* Required work
Whenever a line of the data below holds the string "Instr", copy that line.

* Data listing
§

-- ==== Sys2Proof/Laws/Ops.lean ====
section
/-! SUPPORT. For each shared operation, once, everything it can do: admission, the steps made of one frame, the
guard of extended accesses, dispatch, who is running, what a step is, and the induction that carries an invariant
over a step. -/

namespace Sys2Proof.Machine

/-! Admission. -/

/-- A well-formed operation that is no reserved one, with none other in progress and no data mode to refuse, runs its
body. -/
theorem State.accept_eq (s : State) (i : Instr) (p : Phase) (body : Phase → Host.Outcome State Fault Refusal)
    (hw : operandRefusal s.cfg i = none) (hp : s.phaseOf i = some p) (hm : s.modeRefusal i = none) :
    s.accept i body = body p := by
  simp [State.accept, hw, hp, hm]

/-- An operation that answers a next state was admitted and its body answered it. -/
theorem State.accept_next {s : State} {i : Instr} {body : Phase → Host.Outcome State Fault Refusal} {t : State}
    (h : s.accept i body = .next t) :
    operandRefusal s.cfg i = none ∧ ∃ p, s.phaseOf i = some p ∧ s.modeRefusal i = none ∧ body p = .next t := by
  unfold State.accept at h
  split at h
  · cases h
  · rename_i hr
    split at h
    · cases h
    · rename_i p hp
      split at h
      · cases h
      · rename_i hm; exact ⟨hr, p, hp, hm, h⟩

/-- A feed byte is refused only where an attached slot's storage has the other tag (R173, R178). -/
theorem State.feedRefusal_none {s : State} {b : Binding} {v : Byte} :
    s.feedRefusal b v = none ↔ s.modeConflict b v = false := by
  simp [State.feedRefusal]

/-- A feed byte agrees with the sensor's where nothing is recorded of it, or all but the feed enable is the same. -/
theorem State.feedConfigured_iff {s : State} {b : Binding} {v : Byte} :
    s.feedConfigured b v = true ↔
      ∀ w, s.window b s.cfg.regFeed1 = some w → feedOffByte s.cfg w = feedOffByte s.cfg v := by
  unfold State.feedConfigured
  split <;> simp_all

/-- The claim is made exactly where every duty of R163, R174 and R178 is kept. -/
theorem State.claimRefusal_none {s : State} {pin : Pin} {b : Binding} {f : Byte} {r : StorageRef} :
    s.claimRefusal pin b f r = none ↔
      (∀ x ∈ s.slots, x.attached = true → x.pin ≠ pin) ∧ (∀ x ∈ s.slots, x.claimed = true → x.sampleRef ≠ r) ∧
      (s.sample r).tagged = true ∧ feedMode s.cfg f = (s.sample r).mode ∧ s.modeConflict b f = false ∧
      ∀ w, s.window b s.cfg.regFeed1 = some w → feedOffByte s.cfg w = feedOffByte s.cfg f := by
  have h1 : s.pinTaken pin = false ↔ ∀ x ∈ s.slots, x.attached = true → x.pin ≠ pin := by simp [State.pinTaken]
  have h2 : s.storageTaken r = false ↔ ∀ x ∈ s.slots, x.claimed = true → x.sampleRef ≠ r := by
    simp [State.storageTaken]
  rw [← h1, ← h2, ← State.feedConfigured_iff, State.claimRefusal]
  split
  · simp_all
  · split
    · simp_all
    · split
      · simp_all
      · split
        · rename_i hc; simp only [reduceCtorEq, false_iff]; rintro ⟨-, -, -, hm, hk, -⟩
          exact hc.elim (fun e => e hm) (fun e => by simp [hk] at e)
        · split <;> simp_all

/-- With no operation in progress the phase is IDLE. -/
@[simp] theorem State.phaseOf_idle {s : State} (i : Instr) (h : s.fg.op = none) : s.phaseOf i = some .idle := by
  simp [State.phaseOf, h]

/-- The operation in progress stands in the sequencer's phase. -/
@[simp] theorem State.phaseOf_self {s : State} {i : Instr} (h : s.fg.op = some i) : s.phaseOf i = some s.fg.ph := by
  simp [State.phaseOf, h]

/-- A code on the bus reaches its sensor by a binding the host can present, or is refused. -/
theorem State.onBus_next {s : State} {b : Binding} {u t : State} (h : s.onBus b u = .next t) :
    s.cfg.reaches b = true ∧ t = u := by
  unfold State.onBus at h
  split at h
  · cases h
  · rename_i hb
    exact ⟨(Laws.Admission.binding_iff s.cfg b).mp hb, by injection h with h; exact h.symm⟩

/-! Steps made of one frame. -/

/-- A write step: the frame is done and `k` goes on, or it failed and the operation returns the error (R85). -/
theorem State.writeThen_done (s : State) (b : Binding) (reg : Reg) (v : Byte) (k : State → State)
    (h : s.answer.fail = false) :
    s.writeThen b reg v k = k ((s.sensorWrite b reg v).record (.write b reg v)) := by
  simp [State.writeThen, State.memWrite_done s b reg v h]

theorem State.writeThen_failed (s : State) (b : Binding) (reg : Reg) (v : Byte) (k : State → State)
    (h : s.answer.fail = true) :
    s.writeThen b reg v k = (s.memWrite b reg v).2.raiseError .busTransactionFailed := by
  simp [State.writeThen, (State.memWrite_failed s b reg v h).1]

/-- A read step: the frame is done and `k` goes on with exactly `n` bytes, or it failed (R83, R85). -/
theorem State.readThen_cases (s : State) (b : Binding) (reg : Reg) (n : Nat) (k : List Byte → State → State) :
    (s.answer.fail = false ∧ ∃ bytes, bytes.length = n ∧ (s.memRead b reg n).1 = some bytes ∧
      s.readThen b reg n k = k bytes (s.memRead b reg n).2) ∨
    (s.answer.fail = true ∧
      s.readThen b reg n k = (s.memRead b reg n).2.raiseError .busTransactionFailed) := by
  cases hf : s.answer.fail with
  | false =>
    refine .inl ⟨rfl, _, ?_, (State.memRead_done s b reg n hf).1, ?_⟩
    · simp
    · simp only [State.readThen, (State.memRead_done s b reg n hf).1]
  | true =>
    refine .inr ⟨rfl, ?_⟩
    simp only [State.readThen, (State.memRead_failed s b reg n hf).1]

/-- A poll: zero goes on, the cap's last non-zero poll returns the error, any other stays in POLL, a failed
frame returns its error (R94, R99). -/
theorem State.pollThen_cases (s : State) (i : Instr) (b : Binding) (k : State → State) :
    (s.answer.fail = true ∧
      s.pollThen i b k = (s.memRead b s.cfg.regEraCtrl 1).2.raiseError .busTransactionFailed) ∨
    ∃ c, s.answer.fail = false ∧ (s.memRead b s.cfg.regEraCtrl 1).1 = some [c] ∧
      ((c = 0 ∧ s.pollThen i b k = k (s.memRead b s.cfg.regEraCtrl 1).2) ∨
       (c ≠ 0 ∧ s.cfg.eraPollCap = some (s.fg.polls + 1) ∧
        s.pollThen i b k = (s.memRead b s.cfg.regEraCtrl 1).2.raiseError .unresponsiveDevice) ∨
       (c ≠ 0 ∧ s.cfg.eraPollCap ≠ some (s.fg.polls + 1) ∧
        s.pollThen i b k =
          ((s.memRead b s.cfg.regEraCtrl 1).2.setFg { s.fg with polls := s.fg.polls + 1 }).goto i .poll)) := by
  unfold State.pollThen
  obtain ⟨hf, bytes, hl, hb, he⟩ | ⟨hf, he⟩ := State.readThen_cases s b s.cfg.regEraCtrl 1 fun bytes t =>
    if pollDone (bytes.getD 0 0) then k t
    else if capReached s.cfg (s.fg.polls + 1) then t.raiseError .unresponsiveDevice
    else (t.setFg { t.fg with polls := s.fg.polls + 1 }).goto i .poll
  · obtain ⟨c, rfl⟩ := List.length_eq_one_iff.mp hl
    refine .inr ⟨c, hf, hb, ?_⟩
    rw [he]
    by_cases hc : c = 0
    · left; simp [pollDone, hc]
    · have hc' : ¬c = 0#8 := hc
      right
      by_cases hcap : s.cfg.eraPollCap = some (s.fg.polls + 1)
      · left; simp [pollDone, capReached, hc', hcap]
      · right; simp [pollDone, capReached, hc', hcap]
  · exact .inl ⟨hf, he⟩

/-- The guard of extended accesses: a fault with the feed on, else the step (R165). -/
theorem State.eraGuard_off {s : State} {b : Binding} (t : State) (h : (s.sensor b).feed = false) :
    s.eraGuard b t = .next t := by
  simp [State.eraGuard, h]

theorem State.eraGuard_on {s : State} {b : Binding} (t : State) (h : (s.sensor b).feed = true) :
    s.eraGuard b t = .fault .eraWhileFeedOn := by
  simp [State.eraGuard, h]

theorem State.eraGuard_next {s : State} {b : Binding} {u t : State} (h : s.eraGuard b u = .next t) :
    (s.sensor b).feed = false ∧ t = u := by
  unfold State.eraGuard at h
  split at h
  · cases h
  · rename_i hf; exact ⟨by simpa using hf, by injection h with h; exact h.symm⟩

/-! What else the steps made of frames leave alone. -/

theorem State.writeThen_keeps {α : Type} (f : State → α) (s : State) (b : Binding) (reg : Reg) (v : Byte)
    (k : State → State) (hm : f (s.memWrite b reg v).2 = f s)
    (hk : ∀ t, f (k t) = f t) (hr : ∀ t r, f (State.ret t r) = f t) : f (s.writeThen b reg v k) = f s := by
  simp only [State.writeThen, State.raiseError]
  split
  · rw [hk, hm]
  · rw [hr, hm]

theorem State.readThen_keeps {α : Type} (f : State → α) (s : State) (b : Binding) (reg : Reg) (n : Nat)
    (k : List Byte → State → State) (hm : f (s.memRead b reg n).2 = f s)
    (hk : ∀ bytes t, f (k bytes t) = f t) (hr : ∀ t r, f (State.ret t r) = f t) :
    f (s.readThen b reg n k) = f s := by
  simp only [State.readThen, State.raiseError]
  split
  · rw [hk, hm]
  · rw [hr, hm]

/-! The vectors. -/

/-- No body runs exactly when every vector is idle. -/
theorem State.running_none_iff (s : State) : s.running = none ↔ ∀ i, (s.vec i).ph = .idle := by
  unfold State.running
  rw [List.findIdx?_eq_none_iff]
  constructor
  · intro h i
    unfold State.vec List.getD
    cases hi : s.vecs[i]? with
    | none => rfl
    | some v => simpa using h v (List.mem_of_getElem? hi)
  · intro h v hv
    obtain ⟨i, hi⟩ := List.getElem?_of_mem hv
    have := h i
    simp only [State.vec, List.getD, hi, Option.getD_some] at this
    simp [this]

/-- The running vector is not idle and is one of the vectors. -/
theorem State.running_some {s : State} {i : Nat} (h : s.running = some i) :
    (s.vec i).ph ≠ .idle ∧ i < s.vecs.length := by
  unfold State.running at h
  rw [List.findIdx?_eq_some_iff_getElem] at h
  obtain ⟨hi, hp, -⟩ := h
  refine ⟨?_, hi⟩
  simpa [State.vec, List.getD, hi] using hp

/-- What allows a dispatch (R147). -/
theorem State.canDispatch_iff (s : State) (i : Nat) :
    s.canDispatch i = true ↔ s.isPending i = true ∧ s.ie = true ∧ s.running = none := by
  simp [State.canDispatch, and_assoc, Option.isNone_iff_eq_none]

/-- A candidate may be dispatched (R147). -/
theorem State.mem_candidates {s : State} {i : Nat} (h : i ∈ s.candidates) :
    i < s.cfg.nSlots ∧ s.canDispatch i = true := by
  simpa [State.candidates] using h

/-- While a body runs nothing may be dispatched (R149). -/
theorem State.candidates_running {s : State} (h : s.running ≠ none) : s.candidates = [] := by
  simp only [State.candidates, List.filter_eq_nil_iff]
  intro i _ hc
  exact h ((State.canDispatch_iff s i).mp hc).2.2

/-! The host's and the environment's moves. -/

/-- A tag that may be written is written, and nothing else (R24, R173). -/
theorem State.writeMode_next {s t : State} {r : StorageRef} {m : Mode} (h : s.writeMode r m = .next t) :
    s.storageAttached r = false ∧ t = s.setSample r ((s.sample r).retag m) := by
  unfold State.writeMode at h
  split at h
  · cases h
  · rename_i ha; exact ⟨by simpa using ha, by injection h with h; exact h.symm⟩

/-- A read is recorded, and nothing else happens (R72). -/
theorem State.load_next {s t : State} {r : StorageRef} {f : SampleField} (h : s.load r f = .next t) :
    t = { s with loaded := s.loadValue r f :: s.loaded } := by
  unfold State.load at h
  split at h
  · injection h with h; exact h.symm
  · cases h

/-- A covered read of a value that the tag does not deselect gives that value (R55). -/
theorem State.load_covered {s : State} {r : StorageRef} {f : SampleField} {v : Int} (hc : (s.sample r).covered = true)
    (hf : fieldMode f = none ∨ fieldMode f = some (s.sample r).mode) (hv : fieldValue (s.sample r) f = some v) :
    s.load r f = .next { s with loaded := v :: s.loaded } := by
  simp [State.load, State.loadValue, hc, hf, hv]

/-- A new tag leaves the timestamp and the fields of the member it selects (R25). -/
theorem Sample.retag_fieldValue (x : Sample) (m : Mode) (f : SampleField) (h : f ≠ .mode)
    (hf : fieldMode f = none ∨ fieldMode f = some m) : fieldValue (x.retag m) f = fieldValue x f := by
  cases m <;> cases f <;> simp_all [fieldMode, fieldValue]

/-- What is taken away is in no claimed slot's use; a storage then holds nothing (R178). -/
theorem State.discard_next {s t : State} {x : Resource} (h : s.discard x = .next t) :
    s.inUse x = false ∧ (t = s ∨ ∃ r, x = .storage r ∧ t = s.setSample r Sample.reset) := by
  unfold State.discard at h
  split at h
  · cases h
  · rename_i hu
    refine ⟨by simpa using hu, ?_⟩
    cases x with
    | transport tp => injection h with h; exact .inl h.symm
    | storage r => injection h with h; exact .inr ⟨r, rfl, h.symm⟩
    | pin p => injection h with h; exact .inl h.symm

/-- A feed byte another agent writes changes no attached slot's data mode and reaches the sensor as a write does (R93,
R178). -/
theorem State.otherFeed_next {s t : State} {b : Binding} {v : Byte} (h : s.otherFeed b v = .next t) :
    s.modeConflict b v = false ∧ t = s.deviceStore b s.cfg.regFeed1 v := by
  unfold State.otherFeed at h
  split at h
  · cases h
  · rename_i hn; exact ⟨State.feedRefusal_none.mp hn, by injection h with h; exact h.symm⟩

/-! Steps. -/

/-- A step that answers a next state is a turn whose free values are then used up. -/
theorem step_next {s t : State} (h : step s = .next t) : ∃ u, turn s = .next u ∧ t = u.tick := by
  unfold step tickOutcome at h
  split at h
  · rename_i u hu; exact ⟨u, hu, by injection h with h; exact h.symm⟩
  · cases h
  · cases h

/-- What the foreground agent's step is: the operation in progress goes on, the port's operation starts, or
nothing happens (R19, R65). -/
theorem foregroundStep_next {s t : State} (h : foregroundStep s = .next t) :
    (∃ i, s.fg.op = some i ∧ exec i s = .next t) ∨
    (∃ w i, s.fg.op = none ∧ s.port = some w ∧ decode s.cfg w = .ok i ∧ exec i s.takePort = .next t) ∨
    (s.fg.op = none ∧ s.port = none ∧ t = s) := by
  unfold foregroundStep at h
  split at h
  · rename_i i hi; exact .inl ⟨i, hi, h⟩
  · rename_i hn
    split at h
    · rename_i hp; exact .inr (.inr ⟨hn, hp, by injection h with h; exact h.symm⟩)
    · rename_i w hp
      split at h
      · cases h
      · rename_i i hd; exact .inr (.inl ⟨w, i, hn, hp, hd, h⟩)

§

* Result of the exercise
theorem State.accept_eq (s : State) (i : Instr) (p : Phase) (body : Phase → Host.Outcome State Fault Refusal)
theorem State.accept_next {s : State} {i : Instr} {body : Phase → Host.Outcome State Fault Refusal} {t : State}
@[simp] theorem State.phaseOf_idle {s : State} (i : Instr) (h : s.fg.op = none) : s.phaseOf i = some .idle := by
@[simp] theorem State.phaseOf_self {s : State} {i : Instr} (h : s.fg.op = some i) : s.phaseOf i = some s.fg.ph := by
theorem State.pollThen_cases (s : State) (i : Instr) (b : Binding) (k : State → State) :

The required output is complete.